I think the OP sees the normal vector as the "true" vector that is perpendicular to the curve, and erroneously considers anything orthogonal to the normal vector to be tangent. It's a misunderstanding of vocabulary. –  alex.jordan Jan 4 '12 at 6:38

In your example, the $x$-axis is tangent to the curve, the $y$-axis is what is called normal to the curve, and the line you describe coming straight up out of the page is what is called binormal to the curve. The normal line lies in the same plane as the curve, while the binormal direction is the cross product of the tangent and normal directions. Both the normal and binormal lines to a curve are perpendicular to the tangent line as lines, and that motivates why those lines are both called perpendicular to the curve.

If $\vec{r}:\mathbb{R}\to\mathbb{R}^3$, the unit tangent vector $\vec{T}(t)$ is defined as $\frac{\vec{r}'(t)}{\|\vec{r}'(t)\|}$. It is one unit long and points in the same direction as the curve "is moving".

$\vec{T}(t)$ itself changes as $t$ changes. In your example, as $t$ moves through $0$, $\vec{T}(t)$ points downward-right, then to the right, then upward-right. Anyway, that means we can consider $\frac{d}{dt}\vec{T}(t)$, which I'll just call $\vec{T}'(t)$ for short. The unit normal vector $\vec{N}(t)$ is defined as $\frac{\vec{T}'(t)}{\|\vec{T}'(t)\|}$. It is one unit long, and points in the direction that $\vec{T}(t)$ is changing, which is the direction that the curve "is bending". In your example, that's straight up.

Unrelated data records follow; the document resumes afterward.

-- ==== Sys2Proof/Laws/BootKeeps.lean ====
section
/-! SUPPORT. The fuses and the flash: which operations and commands keep the blown fuses, the canonical form and the active slot. -/

set_option linter.unusedSimpArgs false
set_option linter.unusedVariables false

namespace Sys2Proof.Machine

theorem imageCrypt_fold_length (n : Nat) (f : Bytes × Nat → Bytes) (hf : ∀ x, (f x).length ≤ x.1.length) :
    ∀ (fuel k : Nat) (b : Bytes), (((chunksOf (n + 1) fuel b).zipIdx k).map f).flatten.length ≤ b.length := by
  intro fuel
  induction fuel with
  | zero => intro k b; simp [chunksOf]
  | succ m ih =>
    intro k b
    cases b with
    | nil => simp [chunksOf]
    | cons x xs =>
      have h1 := hf ((x :: xs).take (n + 1), k)
      have h2 := ih (k + 1) ((x :: xs).drop (n + 1))
      simp [chunksOf] at *
      omega

theorem leBytes_length (n v : Nat) : (leBytes n v).length = n := by
  induction n generalizing v with
  | zero => rfl
  | succ n ih => simp [leBytes, ih]

theorem writeHdr_length (k n : Bytes) (g l : Nat) : (writeHdr k n g l).length ≤ n.length + 48 := by
  unfold writeHdr Gcm.encrypt Gcm.tag Gcm.crypt Ghash.run
  have h1 : ∀ v, (leBytes 4 v).length = 4 := leBytes_length 4
  have h2 : ∀ v, (leBytes 8 v).length = 8 := leBytes_length 8
  have h3 : ∀ v, (leBytes 16 v).length = 16 := leBytes_length 16
  have h4 : (ascii "EZSL").length = 4 := by decide
  simp [xorB, h1, h2, h3, h4, beBytes, zeros]
  omega

theorem imageCrypt_length (k n b : Bytes) : (imageCrypt k n b).length ≤ b.length := by
  unfold imageCrypt
  apply imageCrypt_fold_length 15
  intro x
  simp [xorB] <;> omega

theorem getD_writeD_low (d : Byte) (m : Mem) (x : Nat) (bs : Bytes) (a : Nat) (h : a < x ∨ x + bs.length ≤ a) :
    Mem.getD d (Mem.writeD d m x bs) a = Mem.getD d m a := by
  rw [Mem.getD_writeD, if_neg (by omega)]

/-- What every step keeps of the start-up state: no fuse cleared, the flash canonical, the running image's slot. -/
def Keeps (b b' : Boot) : Prop :=
  (∀ i, b.fuses.getLsbD i = true → b'.fuses.getLsbD i = true) ∧ (Mem.wfD erased b.flash = true → Mem.wfD erased b'.flash = true) ∧
  (b.image.isSome = true → (b.slot = 1 ∨ b.slot = 2) → ∀ a, slotBase b.slot ≤ a → a < slotBase b.slot + slotBytes →
    Mem.getD erased b'.flash a = Mem.getD erased b.flash a)

theorem Keeps.of_eq {b b' : Boot} (h : b'.fuses = b.fuses) (k : b'.flash = b.flash) : Keeps b b' := by simp [Keeps, h, k]

theorem Keeps.refl (b : Boot) : Keeps b b := Keeps.of_eq rfl rfl

theorem Keeps.trans {a b c : Boot} (h : Keeps a b) (k : Keeps b c) (hi : a.image.isSome = true → b.image.isSome = true)
    (hs : b.slot = a.slot) : Keeps a c := by
  refine ⟨fun i x => k.1 i (h.1 i x), fun x => k.2.1 (h.2.1 x), fun x y z u v => ?_⟩
  rw [k.2.2 (hi x) (by rw [hs]; exact y) z (by rw [hs]; exact u) (by rw [hs]; exact v)]
  exact h.2.2 x y z u v

theorem advanceFuse_keeps (b : Boot) (s : State) (hf : s.boot.flash = b.flash) (hu : s.boot.fuses = b.fuses) : Keeps b s.advanceFuse.boot := by
  unfold State.advanceFuse
  split
  · exact Keeps.of_eq hu hf
  · split
    · exact Keeps.of_eq hu hf
    · refine ⟨fun i hi => ?_, by simp [Boot.blow, hf], by simp [Boot.blow, hf]⟩
      simp only [Boot.blow]
      split
      · simp [hu, hi]
      · rw [hu]; exact hi

theorem record_keeps (b b0 : Boot) (o : Nat) (n : Bytes) (hf : b0.flash = b.flash) (hu : b0.fuses = b.fuses) : Keeps b (b0.record o n) := by
  unfold Boot.record
  refine ⟨by simp [hu], ?_, ?_⟩
  · intro w
    apply Mem.wfD_writeD
    split
    · exact Mem.wfD_filter _ _ _ (hf ▸ w)
    · exact hf ▸ w
  · intro _ hs a h1 h2
    have h3 : a < logBase := by
      rcases hs with hs | hs <;> simp [hs, slotBase, slotBytes, logBase] at * <;> omega
    dsimp only
    rw [getD_writeD_low _ _ _ _ _ (by left; omega)]
    split
    · rw [Mem.getD_filter, hf]
      intro c; simp; left; omega
    · rw [hf]

theorem bootRecord_keeps (b : Boot) (s : State) (o : Nat) (hf : s.boot.flash = b.flash) (hu : s.boot.fuses = b.fuses) :
    Keeps b (s.bootRecord o).boot := by
  unfold State.bootRecord
  exact record_keeps _ _ _ _ (by simpa [State.draw] using hf) (by simpa [State.draw] using hu)

theorem tryReady_keeps (b : Boot) (s : State) (hf : s.boot.flash = b.flash) (hu : s.boot.fuses = b.fuses) : Keeps b s.tryReady.boot := by
  unfold State.tryReady
  split
  · exact Keeps.of_eq hu hf
  · split
    · have h := bootRecord_keeps b s 1 hf hu
      generalize s.bootRecord 1 = z at *
      exact h
    · exact Keeps.of_eq hu hf

theorem slot_room (k n img : Bytes) : ((imageCrypt k n img).take (slotBytes - 64)).length ≤ slotBytes - 64 := by
  rw [List.length_take]; omega

theorem writeStage_keeps (b : Boot) (s : State) (slot gen : Nat) (img : Bytes) (w : Bool) (hf : s.boot.flash = b.flash)
    (hu : s.boot.fuses = b.fuses) (hs : b.image.isSome = true → (b.slot = 1 ∨ b.slot = 2) → slot = 3 - b.slot) :
    Keeps b (s.writeStage slot gen img w).boot := by
  refine ⟨by simp [State.writeStage, State.draw, hu], ?_, ?_⟩
  · intro h
    unfold State.writeStage State.draw
    dsimp only
    split <;> repeat apply Mem.wfD_writeD
    all_goals exact hf ▸ h
  · intro hi hb a h1 h2
    have hs := hs hi hb
    unfold State.writeStage State.draw
    dsimp only
    have h3 : a < slotBase slot ∨ slotBase slot + slotBytes ≤ a := by
      rcases hb with hb | hb <;> simp [hb, hs, slotBase, slotBytes] at * <;> omega
    have hsb : (64 : Nat) ≤ slotBytes := by decide
    have hr := slot_room (nvmKeys s.boot.seed).2 ((List.range 16).map (Config.freeByte s.free)) img
    generalize hc : (imageCrypt (nvmKeys s.boot.seed).2 ((List.range 16).map (Config.freeByte s.free)) img).take (slotBytes - 64) = ct at *
    have hh := writeHdr_length (nvmKeys s.boot.seed).1 ((List.range 16).map (Config.freeByte s.free)) gen img.length
    simp only [List.length_map, List.length_range] at hh
    generalize writeHdr (nvmKeys s.boot.seed).1 ((List.range 16).map (Config.freeByte s.free)) gen img.length = hd at *
    split
    · rw [getD_writeD_low _ _ _ _ _ (by omega), getD_writeD_low _ _ _ _ _ (by omega), hf]
    · rw [getD_writeD_low _ _ _ _ _ (by omega), hf]

theorem eraseSlot_keeps (b : Boot) (s : State) (slot : Nat) (hf : s.boot.flash = b.flash) (hu : s.boot.fuses = b.fuses)
    (hs : b.image.isSome = true → (b.slot = 1 ∨ b.slot = 2) → slot = 3 - b.slot) : Keeps b (s.eraseSlot slot).boot := by
  refine ⟨by simp [State.eraseSlot, hu], fun h => Mem.wfD_filter _ _ _ (hf ▸ h), ?_⟩
  intro hi hb a h1 h2
  have hs := hs hi hb
  simp only [State.eraseSlot]
  rw [Mem.getD_filter, hf]
  intro c
  rcases hb with hb | hb <;> simp [hb, hs, slotBase, slotBytes] at * <;> omega

theorem stage_slot (s : State) : s.boot.image.isSome = true → (s.boot.slot = 1 ∨ s.boot.slot = 2) → s.stageSlot.1 = 3 - s.boot.slot := by
  intro h k
  unfold State.stageSlot
  cases hi : s.boot.image with
  | none => simp [hi] at h
  | some im => rcases k with k | k <;> simp [k]
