-- ==== Sys2Proof/Laws/CardingOps.lean ====
section
/-! SUPPORT. The operations of the carding engine: an entry that goes on, a message taken, a bucket that fails. -/

set_option linter.unusedSimpArgs false
set_option linter.unusedVariables false

namespace Sys2Proof.Machine

theorem PartAndPorts.refl (s : State) (p : PartId) : PartAndPorts s s p := ⟨rfl, fun _ _ => rfl⟩

theorem PartAndPorts.trans {s t u : State} {p : PartId} (h : PartAndPorts s t p) (k : PartAndPorts t u p) : PartAndPorts s u p := by
  obtain ⟨h1, h2⟩ := h
  obtain ⟨k1, k2⟩ := k
  refine ⟨?_, fun q hq => (k2 q hq).trans (h2 q hq)⟩
  rw [k1, h1]

theorem PartAndPorts.ofOnly {s t : State} {p : PartId} (h : OnlyPart s t p) : PartAndPorts s t p := by
  refine ⟨?_, h.2⟩
  rw [h.1]

theorem PartAndPorts.modCard (s : State) (p : PartId) (f : Carding → Carding) : PartAndPorts s (s.modCard p f) p := .ofOnly (OnlyPart.modPart _ _ _)

theorem PartAndPorts.inject (s : State) (p r : PartId) (vc : Nat) (h : Bool) (d o : Nat) (bs : Bytes) : PartAndPorts s (s.inject r vc h d o bs) p := by
  unfold State.inject
  split
  · exact .refl _ _
  · exact ⟨rfl, fun _ _ => rfl⟩

theorem PartAndPorts.complete (s : State) (p : PartId) (u : Bool) (q : Nat) (r : Result) :
    PartAndPorts s (s.complete (some p) u q r) p := .ofOnly (OnlyFn.complete s (some p) u q r)

theorem foldl_inject_pp (l : List (Nat × Bytes)) (p r : PartId) (vc : Nat) (h : Bool) (o : Nat) : ∀ s : State,
    PartAndPorts s (l.foldl (fun s m => s.inject r vc h m.1 o m.2) s) p := by
  induction l with
  | nil => intro s; exact .refl _ _
  | cons a l ih => intro s; exact (PartAndPorts.inject _ _ _ _ _ _ _ _).trans (ih _)

theorem inject_card (s : State) (p : PartId) (r : PartId) (vc : Nat) (h : Bool) (d o : Nat) (bs : Bytes) : (s.inject r vc h d o bs).parts = s.parts := by
  unfold State.inject; split <;> rfl

theorem foldl_inject_parts (l : List (Nat × Bytes)) (r : PartId) (vc : Nat) (h : Bool) (o : Nat) : ∀ s : State,
    (l.foldl (fun s m => s.inject r vc h m.1 o m.2) s).parts = s.parts := by
  induction l with
  | nil => intro s; rfl
  | cons a l ih => intro s; exact (ih _).trans (inject_card _ r _ _ _ _ _ _)

theorem modCard_msgs (s : State) (p : PartId) (f : Carding → Carding) : (s.modCard p f).parts[p].card = f s.parts[p].card := by simp [State.modCard]

theorem complete_card (s : State) (p : PartId) (u : Bool) (q : Nat) (r : Result) : (s.complete (some p) u q r).parts[p].card = s.parts[p].card := by
  rw [complete_side s p u q r]

/-- An error of a class under 3 is logged, and changes its partition alone (R447, R448). -/
theorem raise_low (s : State) (p : PartId) (code src ch d : Nat) (c : Option (Bool × Nat)) (h : ErrLog.clsOf code < 3) :
    OnlyPart s (s.raise p code src ch d c) p ∧ CommandSide s.parts[p] (s.raise p code src ch d c).parts[p] := by
  unfold State.raise
  dsimp only
  rw [if_neg (by omega), if_neg (by omega), if_neg (by omega)]
  have hm : OnlyPart s (s.meetClass p c (ErrLog.clsOf code)) p ∧ CommandSide s.parts[p] (s.meetClass p c (ErrLog.clsOf code)).parts[p] := by
    refine ⟨OnlyPart.meetClass _ _ _ _, ?_⟩
    unfold State.meetClass
    split
    · exact .refl _
    · simp [State.modInFlight, CommandSide]
  refine ⟨hm.1.trans ((OnlyFn.modLog _ (some p) _).trans (OnlyPart.episodeClose _ _)), hm.2.trans ?_⟩
  refine CommandSide.trans (b := (State.modLog (s.meetClass p c (ErrLog.clsOf code)) (some p) fun l => l.add (s.meetClass p c (ErrLog.clsOf code)).parts[p].count code src ch d c (s.meetClass p c (ErrLog.clsOf code)).parts[p].reset.isSome).parts[p]) ?_ ?_
  · simp [State.modLog, CommandSide]
  · obtain ⟨l, hl⟩ := episodeClose_part (State.modLog (s.meetClass p c (ErrLog.clsOf code)) (some p) fun l => l.add (s.meetClass p c (ErrLog.clsOf code)).parts[p].count code src ch d c (s.meetClass p c (ErrLog.clsOf code)).parts[p].reset.isSome) p
    rw [hl]; simp [CommandSide]

/-- Words of the engine's storage that are read in error change the partition's log and its commands alone (R281). -/
theorem engErrs_spec (p : PartId) (tag : Nat) (c : Option (Bool × Nat)) (l : List (Nat × Nat)) : ∀ s : State,
    OnlyPart s (s.engErrs p l tag c) p ∧ CommandSide s.parts[p] (s.engErrs p l tag c).parts[p] := by
  induction l with
  | nil => intro s; exact ⟨.refl _ _, .refl _⟩
  | cons a l ih =>
    intro s
    have h : OnlyPart s (if 2 ≤ a.2 then s.raise p 0x1D 0x40 0 tag c else s.raise p 0x06 0x40 0 0) p ∧
        CommandSide s.parts[p] (if 2 ≤ a.2 then s.raise p 0x1D 0x40 0 tag c else s.raise p 0x06 0x40 0 0).parts[p] := by
      split
      · exact raise_low _ _ _ _ _ _ _ (by decide)
      · exact raise_low _ _ _ _ _ _ _ (by decide)
    exact ⟨h.1.trans (ih _).1, h.2.trans (ih _).2⟩

theorem engErrs_card (s : State) (p : PartId) (l : List (Nat × Nat)) (tag : Nat) (c : Option (Bool × Nat)) :
    (s.engErrs p l tag c).parts[p].card = s.parts[p].card := by rw [(engErrs_spec p tag c l s).2]

theorem PartAndPorts.freeIf (u g : State) (p : PartId) (b : Bucket) (h : PartAndPorts u g p) (hm : g.parts[p].card.msgs = u.parts[p].card.msgs) :
    PartAndPorts u (if b.done then (if b.bkind = 3 ∧ b.rmask ≠ 0 ∧ b.held.isNone then g.inject p 1 false b.peer b.seq (b.marker 5 0) else g).freeBucket p b else g) p ∧
    (if b.done then (if b.bkind = 3 ∧ b.rmask ≠ 0 ∧ b.held.isNone then g.inject p 1 false b.peer b.seq (b.marker 5 0) else g).freeBucket p b else g).parts[p].card.msgs = u.parts[p].card.msgs := by
  by_cases hd : b.done
  · simp only [hd, if_true]
    unfold State.freeBucket
    dsimp only
    generalize hv : (if b.bkind = 3 ∧ b.rmask ≠ 0 ∧ b.held.isNone then g.inject p 1 false b.peer b.seq (b.marker 5 0) else g) = v
    have hv1 : PartAndPorts u v p ∧ v.parts[p].card.msgs = u.parts[p].card.msgs := by
      rw [← hv]; split
      · exact ⟨h.trans (PartAndPorts.inject _ _ _ _ _ _ _ _), by simp only [inject_card _ p]; exact hm⟩
      · exact ⟨h, hm⟩
    refine ⟨hv1.1.trans ((PartAndPorts.modCard _ _ _).trans (PartAndPorts.complete _ _ _ _ _)), ?_⟩
    rw [complete_card, modCard_msgs]; exact hv1.2
  · simp only [hd]; exact ⟨h, hm⟩

theorem raise_bucketFailed (s : State) (p : PartId) (tag seq : Nat) : OnlyPart s (s.raise p 0x19 0x40 0 tag (some (false, seq))) p :=
  (raise_low _ _ _ _ _ _ _ (by decide)).1

theorem discard_table (s : State) (p : PartId) (b : Bucket) : ∀ x ∈ (s.discardBucket p b).parts[p].card.table, x.tag ≠ b.tag := by
  unfold State.discardBucket; rw [modCard_msgs]; simp [Carding.purge]

/-- An entry that fails leaves the table, and nothing changes but its partition (R306). -/
theorem failBucket_only (s : State) (p : PartId) (b : Bucket) : OnlyPart s (s.failBucket p b) p ∧ ∀ x ∈ (s.failBucket p b).parts[p].card.table, x.tag ≠ b.tag := by
  unfold State.failBucket
  refine ⟨(raise_bucketFailed _ _ _ _).trans ((OnlyPart.modPart _ _ _).trans (OnlyFn.complete _ (some p) _ _ _)), ?_⟩
  rw [complete_card]; exact discard_table _ _ _

/-- What an entry may change as it goes on where its row reads well: its partition and the ring ports; no message (R296). -/
theorem advance_both (s : State) (p : PartId) (b : Bucket) :
    PartAndPorts s (s.advanceBucket p b) p ∧ (s.advanceBucket p b).parts[p].card.msgs = s.parts[p].card.msgs := by
  unfold State.advanceBucket
  dsimp only
  apply PartAndPorts.freeIf
  · exact (foldl_inject_pp _ _ _ _ _ _ _).trans (PartAndPorts.modCard _ _ _)
  · unfold State.setBucket; rw [modCard_msgs]; simp only [foldl_inject_parts]

theorem PartAndPorts.progress (s : State) (p : PartId) (b : Bucket) : PartAndPorts s (s.progress p b) p := by
  unfold State.progress
  dsimp only
  split
  · exact .ofOnly ((engErrs_spec _ _ _ _ _).1.trans (failBucket_only _ _ _).1)
  · exact (PartAndPorts.ofOnly (engErrs_spec _ _ _ _ _).1).trans (advance_both _ _ _).1

theorem progress_msgs (s : State) (p : PartId) (b : Bucket) (h : uncorrectable b.errs = []) :
    (s.progress p b).parts[p].card.msgs = s.parts[p].card.msgs := by
  unfold State.progress
  dsimp only
  rw [if_neg (by simpa using h), (advance_both _ _ _).2, engErrs_card]

theorem useNext_eq (p : PartId) (b : Bucket) (m : Msg) (s : State) (f : Nat → Bool) (h : s.nextMsg p f = some (b, m)) : s.useNext p f = s.useMsg p b m := by
  unfold State.useNext; rw [h]

theorem modCard_me (s : State) (p : PartId) (f : Carding → Carding) : (s.modCard p f).me = s.me := rfl

theorem find_map_tag (l : List Bucket) (tag : Nat) (b b' : Bucket) (h : l.find? (·.tag == tag) = some b) (hb : b'.tag = b.tag) :
    (l.map fun x => if x.tag == b'.tag then b' else x).find? (·.tag == tag) = some b' := by
  induction l with
  | nil => cases h
  | cons a l ih =>
    have hbt : b.tag = tag := by have := List.find?_some h; simpa using this
    simp only [List.map_cons, List.find?_cons]
    by_cases ha : a.tag = tag
    · have : (a.tag == b'.tag) = true := by simp [ha, hb, hbt]
      simp only [this, if_true]; simp [hb, hbt]
    · have : (a.tag == b'.tag) = false := by simp [ha, hb, hbt]
      simp only [this]; simp only [List.find?_cons] at h
      have h2 : (a.tag == tag) = false := by simp [ha]
      rw [h2] at h
      simp [h2]; simpa using ih h

end Sys2Proof.Machine
end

Locally, $\vec{T}(t)$ and $\vec{N}(t)$ define a plane that contains the second degree Taylor approximation of the curve. This plane is called the osculating plane.

In $\mathbb{R}^3$, there are $3$ dimensions. Locally, $\vec{T}(t)$ and $\vec{N}(t)$ account for two orthogonal directions. A third orthogonal direction can be written down as $\vec{T}(t)\times\vec{N}(t)$, which we call the unit binormal vector $\vec{B}(t)$. It is automatically one unit long and orthogonal to $\vec{T}(t)$ and $\vec{N}(t)$.

Lastly, in your example, $\vec{B}(t)$ is constant, pointing always straight up. Imagine a curve that took full use of all $3$ dimensions and writhes around more. $\vec{B}(t)$ would change as $t$ changes. In fact the more writhing there is, the more $\vec{B}(t)$ would change. This motivates why $\|\frac{d}{dt}\vec{B}(t)\|$ is called the torsion of the curve, denoted $\tau(t)$.

That's space curve vector calculus in a nutshell.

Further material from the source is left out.